The Delta Aquarid meteor shower will peak during the morning hours of July 29. You could only expect about 20 meteors per hour, and some of those will be washed out by the moon, which will be last quarter, meaning that it will rise around midnight. This shower is better in the southern hemisphere, just like the May 4 Eta Aquarid shower, caused by Halley’s Comet. The Delta Aquarids are probably caused by Comet 96 p/Machholz, which was just discovered in 1986. Last year at this time, both the comet and the meteor shower it created were visible in the sky at the same time.


July 4. On this day in 1054, Chinese astronomers along with native Americans at Chaco Canyon observed the supernova in Taurus that is now M1, or the Crab Nebula.

July 5. Earth is at aphelion, or farthest from the sun today at 94,509,959 miles, or 1.7 percent more than its average distance and 3.3 percent farther than its perihelion distance in January. Look for a waning crescent moon near Aldebaran in Taurus a half-hour before sunrise.

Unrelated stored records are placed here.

/-- A step under evaluation (R52, R53). -/
structure EvalStep where
  index : Nat
  /-- The planned start P. -/
  planned : Nat
  /-- The next beat at which the evaluation looks at the gate or at the budget. -/
  at_ : Nat
  /-- The beat g at which the gate was met. -/
  gate : Option Nat := none
  eventPosted : Bool := false
deriving DecidableEq, Repr

/-- A committed or executing step. -/
structure LiveStep where
  index : Nat
  tier : Nat
  /-- The commit beat. -/
  commit : Nat
  start : Nat
  planned : Nat
  budgetWait : Nat
  body : Tier
  step : StepRec
  /-- Commit received by the stack sequencers (R29). -/
  arrived : Bool := false
  /-- Stacks whose sequencer was off when the commit arrived (R29, R370). -/
  unheard : List Nat := []
  /-- The wake entries whose wake has begun or been skipped (R57, R371). -/
  woken : List Nat := []
  /-- Launch records and engine descriptors read and delivered, by entry number (R99, R279, R475). -/
  launchRead : SMap (BitVec 512) := []
  engineRead : SMap (BitVec 384) := []
  /-- Engine entries that their engine has queued or taken. -/
  engineTaken : List Nat := []
  /-- Entries delivered to their unit. -/
  launched : List Nat := []
  slotsOn : List Nat := []
  /-- Done reports still awaited: launch entries and engine entries (R61). -/
  launchOpen : List Nat := []
  engineOpen : List Nat := []
  /-- The starting boundary of the last done report. -/
  lastDone : Nat := 0
  overrunOn : Bool := false
  /-- Its timeout has passed (R62). -/
  timedOut : Bool := false
deriving DecidableEq, Repr

/-- A run in progress (R47 to R65). -/
structure RunCtx where
  handle : Nat
  cq : Nat
  sq : Nat
  tag : BitVec 16
  /-- Head of the submission ring after the RUN. -/
  sqHead : BitVec 16 := 0
  eval : Option EvalStep := none
  next : Option LiveStep := none
  exec : Option LiveStep := none
  lastEnded : Option Nat := none
deriving DecidableEq, Repr

/-- The source of a job fault (R477); `match_` holds SOURCE, CLASS, SYND and stack of the report it names. -/
structure FaultRec where
  kind : Nat
  code : Nat
  stack : Nat
  unit : Nat
  match_ : Option (Nat × Nat × Nat × Nat) := none
deriving DecidableEq, Repr

/-- One partition: its resources (R334), its SEQ, VC, RGS and PWR blocks, its run and its accounts. -/
structure Part where
  state : PartState := .absent
  ports : BitVec 8 := 0
  wings : BitVec 128 := 0
  slots : BitVec 16 := 0
  share : Nat := 0
  /-- The interleave half it holds (R248). -/
  half : Option Bool := none
  lanes : BitVec 8 := 0
  /-- VC_CTL and VC_WAYS as written, and as in force since the commit (R241). -/
  vcCtl : BitVec 3 := 3
  ways : BitVec 16 := 0
  vcCtlOn : BitVec 3 := 0
  waysOn : BitVec 16 := 0
  /-- SEQ_SVC, its value before the last write, and the beat from which the last write applies (R38, R452). -/
  svc : BitVec 2 := 0
  /-- Earlier opt-ins, each with the beat from which it held, newest first (R452). -/
  svcPast : List (Nat × BitVec 2) := []
  svcFrom : Nat := 0
  capHost : BitVec 2 := 0
  capThermal : BitVec 2 := 0
  /-- The beat of the last change of a gate counter or a tier cap, and what they were as that beat began (R54). -/
  changedAt : Option Nat := none
  gatesWas : SMap Nat := []
  capHostWas : BitVec 2 := 0
  capThermalWas : BitVec 2 := 0
  waitEvt : BitVec 32 := 25000
  runState : RunState := .unbound
  handle : Nat := 0
  bound : SMap Timetable := []
  lost : BitVec 16 := 0
  gates : SMap Nat := []
  stepIndex : BitVec 32 := 0
  steps : BitVec 64 := 0
  budgetWait : BitVec 64 := 0
  slip : BitVec 64 := 0
  overrun : BitVec 64 := 0
  tierCount : SMap Nat := []
  seqStatus : BitVec 4 := 0
  job : BitVec 16 := 0
  held : Bool := false
  heldClearedAt : Option Nat := none
  rgsLost : BitVec 32 := 0
  pStatus : BitVec 2 := 0
  inBalance : Int := 0
  balances : SMap Int := []
  metered : BitVec 64 := 0
  missRail : BitVec 8 := 0
  missInput : Bool := false
  acctSel : BitVec 8 := 0
  run : Option RunCtx := none
  /-- Job faults raised and not yet delivered, in order. -/
  faults : List FaultRec := []
  /-- Keys of W1C bits, with the cycle in which hardware last set each (R11). -/
  setAt : SMap Nat := []
deriving DecidableEq, Repr

/-! ### Switched domains and wings (R58, R370, R377) -/

inductive WingClock where
  | off | stopped | running | changing
deriving DecidableEq, Repr

structure Wing where
  clock : WingClock := .off
  /-- The clock is running while it changes (a change from RUNNING k). -/
  k : Nat := 0
  kNext : Nat := 0
  /-- The beat at which the wake or change ends. -/
  until_ : Nat := 0
  /-- The rail is on, and the ratio whose voltage it is set to: the higher one through a change (R378). -/
  railOn : Bool := false
  kVolt : Nat := 0
  /-- The rail still falls, from the voltage of this ratio, until the beat `fallEnd` (R378). -/
  kFrom : Nat := 0
  fallEnd : Nat := 0
  /-- The wake under way began with the rail off (R377). -/
  fromOff : Bool := false
  /-- The wing's time in GCLK is k × beat + edge + gOff: it goes on unbroken when k changes. -/
  gOff : Int := 0
  /-- WNG_MAP (R69): physical site of logical cabinets 0 to 8. -/
  map : List Nat := [0, 1, 2, 3, 4, 5, 6, 7, 8]
  retired : BitVec 10 := 0
  /-- Cabinet sites that a failed mesh link retires since bring-up (R434). -/
  linkBad : BitVec 10 := 0
deriving DecidableEq, Repr

inductive DomState where
  | off | waking | on
deriving DecidableEq, Repr

/-- A switched domain of kinds 0x2 to 0x6. -/
structure Dom where
  state : DomState := .off
  until_ : Nat := 0
deriving DecidableEq, Repr

/-! ### Cores -/

structure Thread where
  pc : Nat := 0
  pred : BitVec 7 := 0
  exited : Bool := false
deriving DecidableEq, Repr

/-- A tour: its threads, vector registers (key 32 × lane + r) and uniform registers (R70). -/
structure Tour where
  index : Nat
  threads : List Thread
  v : SMap Word := []
  u : SMap Word := []
  /-- Stopped by TOUR_WIDE_MISMATCH or another fault. -/
  stopped : Bool := false
  /-- The wing time at which each space's earlier accesses of the tour are settled (R137): CLM. -/
  clmBusy : Nat := 0
  /-- As `clmBusy`, for the write transfers of its shelf stores. -/
  shelfBusy : Nat := 0
  /-- Words of its register file whose stored codeword is not the encoder's, with its data and check bits (R407 to R410): v at
  32 × lane + r, u at 512 + r, thread state at 528 + lane. -/
  bad : SMap (Nat × Nat) := []
deriving DecidableEq, Repr

/-- What a result writes. -/
inductive RDest where
  | vec (reg : Nat) (vals : List (Nat × Word))
  | uni (reg : Nat) (val : Word)
  | pred (reg : Nat) (vals : List (Nat × Bool))
deriving DecidableEq, Repr

/-- A result on its way (R115): it is written at the end of wing time `at_`. -/
structure PendResult where
  tour : Nat
  dest : RDest
  at_ : Nat
deriving DecidableEq, Repr

/-- A load or atomic whose data has not returned. -/
structure PendLoad where
  id : Nat
  /-- Its tour, or 128 more where no register of the tour waits for it. -/
  tour : Nat
  pc : Nat
  /-- Lanes that it writes, and lanes of its issue (R145). -/
  lanes : BitVec 16
  issued : BitVec 16 := 0
  /-- Destination register and access size in bytes, and sign extension. -/
  reg : Nat
  size : Nat
  sx : Bool
  /-- Lane and byte address. -/
  addrs : List (Nat × Nat)
  /-- Bytes to a block of `got`: 16 for a shelf load, 64 for a global one. -/
  unit : Nat := 16
  /-- Requests of the load still out. -/
  open_ : List Nat := []
  /-- Blocks returned: block number, data, poisoned. -/
  got : List (Nat × BitVec 512 × Bool) := []
  /-- Values of an atomic, by lane. -/
  vals : List (Nat × DWord) := []
  /-- GCLK that an atomic's result takes beyond its last request's return (R95). -/
  extra : Nat := 0
  poisoned : Bool := false
  /-- The report behind the poison: SOURCE, CLASS, SYND and stack. -/
  why : Option (Nat × Nat × Nat × Nat) := none
  /-- Wing time at whose end the result is written. -/
  at_ : Option Nat := none
deriving DecidableEq, Repr

/-- What a channel transfer is for. -/
inductive XferKind where
  /-- A load of a tour (PendLoad id). -/
  | load (id : Nat)
  /-- An atomic on the own shelf (PendLoad id): function, byte address, and per-lane operand pairs. -/
  | atomic (id : Nat) (fn : Nat) (groups : List (Nat × List (Nat × DWord × DWord)))
  | store
  /-- A word of the merge buffer that has become full (R195). -/
  | merged
  /-- The read leg and the write leg of a read-modify-write. -/
  | rmwRead
  | rmwWrite
  /-- Code load of a launch; code bytes. -/
  | code
  | swapIn
  | swapOut
  | tile
  /-- The stationary image that a run of an earlier launch has claimed (R164). -/
  | oldTile
  | run (n : Nat)
  | accStore
  | accLoad (tile : Nat)
  /-- A gateway request (net id). -/
  | gateRead (req : Nat)
  | gateWrite (req : Nat)
  | gateAtomic (req : Nat)
  | window
deriving DecidableEq, Repr

/-- A transfer waiting in, or occupying, one direction of a private channel (R86). -/
structure Xfer where
  kind : XferKind
  /-- Wing time of issue. -/
  issue : Nat
  /-- The aligned 16 B words it moves, by shelf word number, with byte mask and data for writes. -/
  words : List (Nat × BitVec 16 × BitVec 128)
  /-- Bytes of earlier stores that a read returns instead of the shelf's (R130). -/
  fwd : List (Nat × BitVec 16 × BitVec 128) := []
  /-- Codewords as they stood before a later-issued write replaced them: word, data and check bits (R130, R164). -/
  frozen : List (Nat × Nat × Nat) := []
  /-- The tour, or 64 for the gateway's; 128 more where a later launch has replaced the tour. -/
  tour : Nat := 0
  /-- Other tours whose bytes it carries. -/
  also : List Nat := []
  /-- Gateway requests it belongs to. -/
  reqs : List Nat := []
deriving DecidableEq, Repr

/-- A read-modify-write that has read its word and waits for its write (R196). -/
structure Rmw where
  word : Nat
  mask : BitVec 16
  data : BitVec 128
  /-- The stored word read, or none where it was uncorrectable. -/
  old : Option (BitVec 128)
  /-- The earliest wing time of the write. -/
  writeAt : Nat
  tour : Nat := 0
  also : List Nat := []
  /-- The new word of an atomic, which takes no place in the write queue; its wing time of issue. -/
  atomic : Option Nat := none
  /-- The gateway requests it belongs to. -/
  reqs : List Nat := []
deriving DecidableEq, Repr

structure MergeEntry where
  word : Nat
  mask : BitVec 16
  data : BitVec 128
  opened : Nat
  /-- The tours whose bytes it holds. -/
  tours : List Nat
deriving DecidableEq, Repr

inductive SwapKind where
  | exchange | swapIn
deriving DecidableEq, Repr

structure SwapReq where
  kind : SwapKind
  slot : Nat
  /-- The tour that triggered it. -/
  tour : Nat
  /-- First wing time at which it may begin. -/
  from_ : Nat
deriving DecidableEq, Repr

structure Swap where
  slot : Nat
  tour : Nat
  /-- The tour's context comes from the shelf. -/
  hasRun : Bool
  /-- Wing time at which the incoming tour becomes issuable. -/
  doneAt : Nat
deriving DecidableEq, Repr

structure AccTile where
  int : Bool := false
  owner : Option Nat := none
  words : SMap Word := []
  /-- Words whose stored codeword is not the encoder's, with its data and check bits (R407, R410). -/
  bad : SMap (Nat × Nat) := []
deriving DecidableEq, Repr

structure MxShape where
  mode : Nat
  fmt : Nat
  blk16 : Bool
deriving DecidableEq, Repr

/-- A stationary image held in the array or its shadow buffer (R158). -/
structure TileImage where
  shape : MxShape
  bytes : List Byte
  poisoned : Bool := false
  /-- The instruction that loaded it, for LOAD_POISONED. -/
  tour : Nat := 0
  pc : Nat := 0
  lanes : BitVec 16 := 0
  claimed : Bool := false
  /-- Wing time at which it becomes ARMED; none while its transfer has not started. -/
  ready : Option Nat := none
  armed : Bool := false
deriving DecidableEq, Repr

/-- An mx.run accepted and not complete (R160 to R162). -/
structure MxRun where
  id : Nat
  shape : MxShape
  n : Nat
  tile : Nat
  acc : Bool
  claims : Bool
  tour : Nat
  pc : Nat
  lanes : BitVec 16 := 0
  stream : List Byte
  poisoned : Bool := false
  held : List Byte := []
  /-- Ready time of the stream image; none while its transfer has not started. -/
  ready : Option Nat := none
  /-- The stationary image it uses, where a later launch has emptied the array before its entry (R158, R164). -/
  image : Option TileImage := none
  /-- e₀, once entered. -/
  entry : Option Nat := none
  /-- Vectors whose words have been written. -/
  written : Nat := 0
deriving DecidableEq, Repr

July 6. On this day in 1687, Isaac Newton published his Principia book.

July 8. New moon at 3:14 a.m.

July 15. First-quarter moon at 11:18 p.m.

July 16. On this day in 1994, the first of 21 fragments of Comet Shoemaker-Levy 9 impacted Jupiter. I was lucky enough to witness five impacts first hand over the next six days.

July 22. Mars and Jupiter will be less than one degree apart 45 minutes before sunrise low in the east-northeastern sky in Gemini. Mercury will be visible below this pair. Bring binoculars. At dusk on that day, Venus and Regulus will be just over one degree apart. Full moon is at 2:16 p.m., also called the Hay or Thunder Moon.

July 29. Last-quarter moon is at 1:43 p.m. The Delta Aquarid meteor shower peaks this morning.

Bernie Reim of Wells is co-director of the Astronomical Society of Northern New England.